**Provided data**
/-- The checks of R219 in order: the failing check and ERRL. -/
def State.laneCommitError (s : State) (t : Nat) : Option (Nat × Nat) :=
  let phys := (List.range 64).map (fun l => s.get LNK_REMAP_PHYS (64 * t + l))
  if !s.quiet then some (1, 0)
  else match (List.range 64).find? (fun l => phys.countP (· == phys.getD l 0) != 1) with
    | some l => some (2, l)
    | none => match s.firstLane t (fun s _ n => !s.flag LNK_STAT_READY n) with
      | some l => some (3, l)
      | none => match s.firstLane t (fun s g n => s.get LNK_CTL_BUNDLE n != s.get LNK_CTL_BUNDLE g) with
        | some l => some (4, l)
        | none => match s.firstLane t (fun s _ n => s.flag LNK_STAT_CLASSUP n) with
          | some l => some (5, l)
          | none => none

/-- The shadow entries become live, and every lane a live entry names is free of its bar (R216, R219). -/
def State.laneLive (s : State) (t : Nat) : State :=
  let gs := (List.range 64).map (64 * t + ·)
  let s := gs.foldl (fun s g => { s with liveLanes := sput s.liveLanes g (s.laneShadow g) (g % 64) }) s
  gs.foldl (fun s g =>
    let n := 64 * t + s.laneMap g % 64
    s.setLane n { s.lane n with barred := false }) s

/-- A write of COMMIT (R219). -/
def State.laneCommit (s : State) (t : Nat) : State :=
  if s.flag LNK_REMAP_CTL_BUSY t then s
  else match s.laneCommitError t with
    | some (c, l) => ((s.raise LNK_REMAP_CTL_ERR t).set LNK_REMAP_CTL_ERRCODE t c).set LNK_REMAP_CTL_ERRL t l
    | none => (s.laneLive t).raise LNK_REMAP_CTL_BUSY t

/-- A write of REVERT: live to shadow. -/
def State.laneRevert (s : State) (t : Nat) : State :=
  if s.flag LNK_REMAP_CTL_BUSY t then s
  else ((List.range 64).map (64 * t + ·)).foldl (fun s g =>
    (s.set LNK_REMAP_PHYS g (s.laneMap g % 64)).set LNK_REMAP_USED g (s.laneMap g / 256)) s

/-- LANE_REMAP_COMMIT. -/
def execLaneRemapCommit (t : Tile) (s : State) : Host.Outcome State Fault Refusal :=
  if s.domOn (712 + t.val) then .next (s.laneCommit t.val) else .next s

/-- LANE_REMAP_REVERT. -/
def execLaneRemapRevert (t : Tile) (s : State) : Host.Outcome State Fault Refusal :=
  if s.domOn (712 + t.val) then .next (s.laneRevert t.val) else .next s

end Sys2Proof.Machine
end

--

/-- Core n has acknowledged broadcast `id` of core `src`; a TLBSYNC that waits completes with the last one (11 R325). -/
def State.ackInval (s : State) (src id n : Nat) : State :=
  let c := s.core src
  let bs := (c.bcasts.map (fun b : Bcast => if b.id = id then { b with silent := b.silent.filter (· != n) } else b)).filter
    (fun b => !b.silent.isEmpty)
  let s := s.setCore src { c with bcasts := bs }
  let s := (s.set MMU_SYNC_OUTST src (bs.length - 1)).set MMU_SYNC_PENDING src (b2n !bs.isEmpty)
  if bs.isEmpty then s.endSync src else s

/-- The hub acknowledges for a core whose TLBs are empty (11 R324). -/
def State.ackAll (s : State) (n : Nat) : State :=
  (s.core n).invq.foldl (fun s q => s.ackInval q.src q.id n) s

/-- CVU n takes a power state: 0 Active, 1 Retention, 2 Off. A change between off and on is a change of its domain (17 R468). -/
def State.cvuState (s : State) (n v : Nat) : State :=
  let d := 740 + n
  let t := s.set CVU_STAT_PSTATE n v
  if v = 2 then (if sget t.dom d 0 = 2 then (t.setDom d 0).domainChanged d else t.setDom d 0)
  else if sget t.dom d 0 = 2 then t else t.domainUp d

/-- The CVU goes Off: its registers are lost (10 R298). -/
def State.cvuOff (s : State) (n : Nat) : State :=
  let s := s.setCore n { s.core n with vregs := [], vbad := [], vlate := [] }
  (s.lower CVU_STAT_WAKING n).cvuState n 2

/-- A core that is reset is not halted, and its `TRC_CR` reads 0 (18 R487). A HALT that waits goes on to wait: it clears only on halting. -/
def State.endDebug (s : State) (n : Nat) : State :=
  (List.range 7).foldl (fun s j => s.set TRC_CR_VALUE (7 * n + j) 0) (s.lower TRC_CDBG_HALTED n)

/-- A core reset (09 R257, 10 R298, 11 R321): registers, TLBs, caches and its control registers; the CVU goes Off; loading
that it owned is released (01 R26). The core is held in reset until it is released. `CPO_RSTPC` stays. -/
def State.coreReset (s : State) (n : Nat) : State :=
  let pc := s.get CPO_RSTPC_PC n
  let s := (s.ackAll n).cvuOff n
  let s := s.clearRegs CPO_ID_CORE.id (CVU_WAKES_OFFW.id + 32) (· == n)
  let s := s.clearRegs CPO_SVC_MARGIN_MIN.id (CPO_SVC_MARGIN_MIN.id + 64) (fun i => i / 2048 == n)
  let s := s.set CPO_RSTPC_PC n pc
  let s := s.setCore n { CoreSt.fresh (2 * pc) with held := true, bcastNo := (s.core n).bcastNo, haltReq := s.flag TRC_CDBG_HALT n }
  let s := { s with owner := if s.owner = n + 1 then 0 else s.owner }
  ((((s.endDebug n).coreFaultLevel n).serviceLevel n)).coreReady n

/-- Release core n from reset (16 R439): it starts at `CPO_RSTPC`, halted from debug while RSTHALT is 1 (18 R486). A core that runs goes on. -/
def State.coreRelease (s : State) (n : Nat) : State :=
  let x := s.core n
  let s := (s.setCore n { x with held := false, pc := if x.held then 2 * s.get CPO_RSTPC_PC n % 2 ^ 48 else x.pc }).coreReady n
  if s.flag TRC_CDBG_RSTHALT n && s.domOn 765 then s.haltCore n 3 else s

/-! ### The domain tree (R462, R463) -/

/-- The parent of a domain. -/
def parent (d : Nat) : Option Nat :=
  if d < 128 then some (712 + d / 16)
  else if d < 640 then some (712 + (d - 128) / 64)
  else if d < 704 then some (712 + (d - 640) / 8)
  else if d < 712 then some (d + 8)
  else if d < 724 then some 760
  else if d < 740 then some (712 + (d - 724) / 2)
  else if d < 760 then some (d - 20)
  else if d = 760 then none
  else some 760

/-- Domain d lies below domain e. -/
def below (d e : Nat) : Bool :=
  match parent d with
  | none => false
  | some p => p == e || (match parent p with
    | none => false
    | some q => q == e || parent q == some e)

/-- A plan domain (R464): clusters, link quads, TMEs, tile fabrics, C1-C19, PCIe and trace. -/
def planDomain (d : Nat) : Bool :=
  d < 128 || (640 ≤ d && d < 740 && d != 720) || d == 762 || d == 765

**What you are asked to do**
Retype only this portion of the data above: the line containing "(R462, R463) -/", the line containing "d < 128 || (640", and all lines between them, exactly.

**Written answer**
/-! ### The domain tree (R462, R463) -/

/-- The parent of a domain. -/
def parent (d : Nat) : Option Nat :=
  if d < 128 then some (712 + d / 16)
  else if d < 640 then some (712 + (d - 128) / 64)
  else if d < 704 then some (712 + (d - 640) / 8)
  else if d < 712 then some (d + 8)
  else if d < 724 then some 760
  else if d < 740 then some (712 + (d - 724) / 2)
  else if d < 760 then some (d - 20)
  else if d = 760 then none
  else some 760

/-- Domain d lies below domain e. -/
def below (d e : Nat) : Bool :=
  match parent d with
  | none => false
  | some p => p == e || (match parent p with
    | none => false
    | some q => q == e || parent q == some e)

/-- A plan domain (R464): clusters, link quads, TMEs, tile fabrics, C1-C19, PCIe and trace. -/
def planDomain (d : Nat) : Bool :=
  d < 128 || (640 ≤ d && d < 740 && d != 720) || d == 762 || d == 765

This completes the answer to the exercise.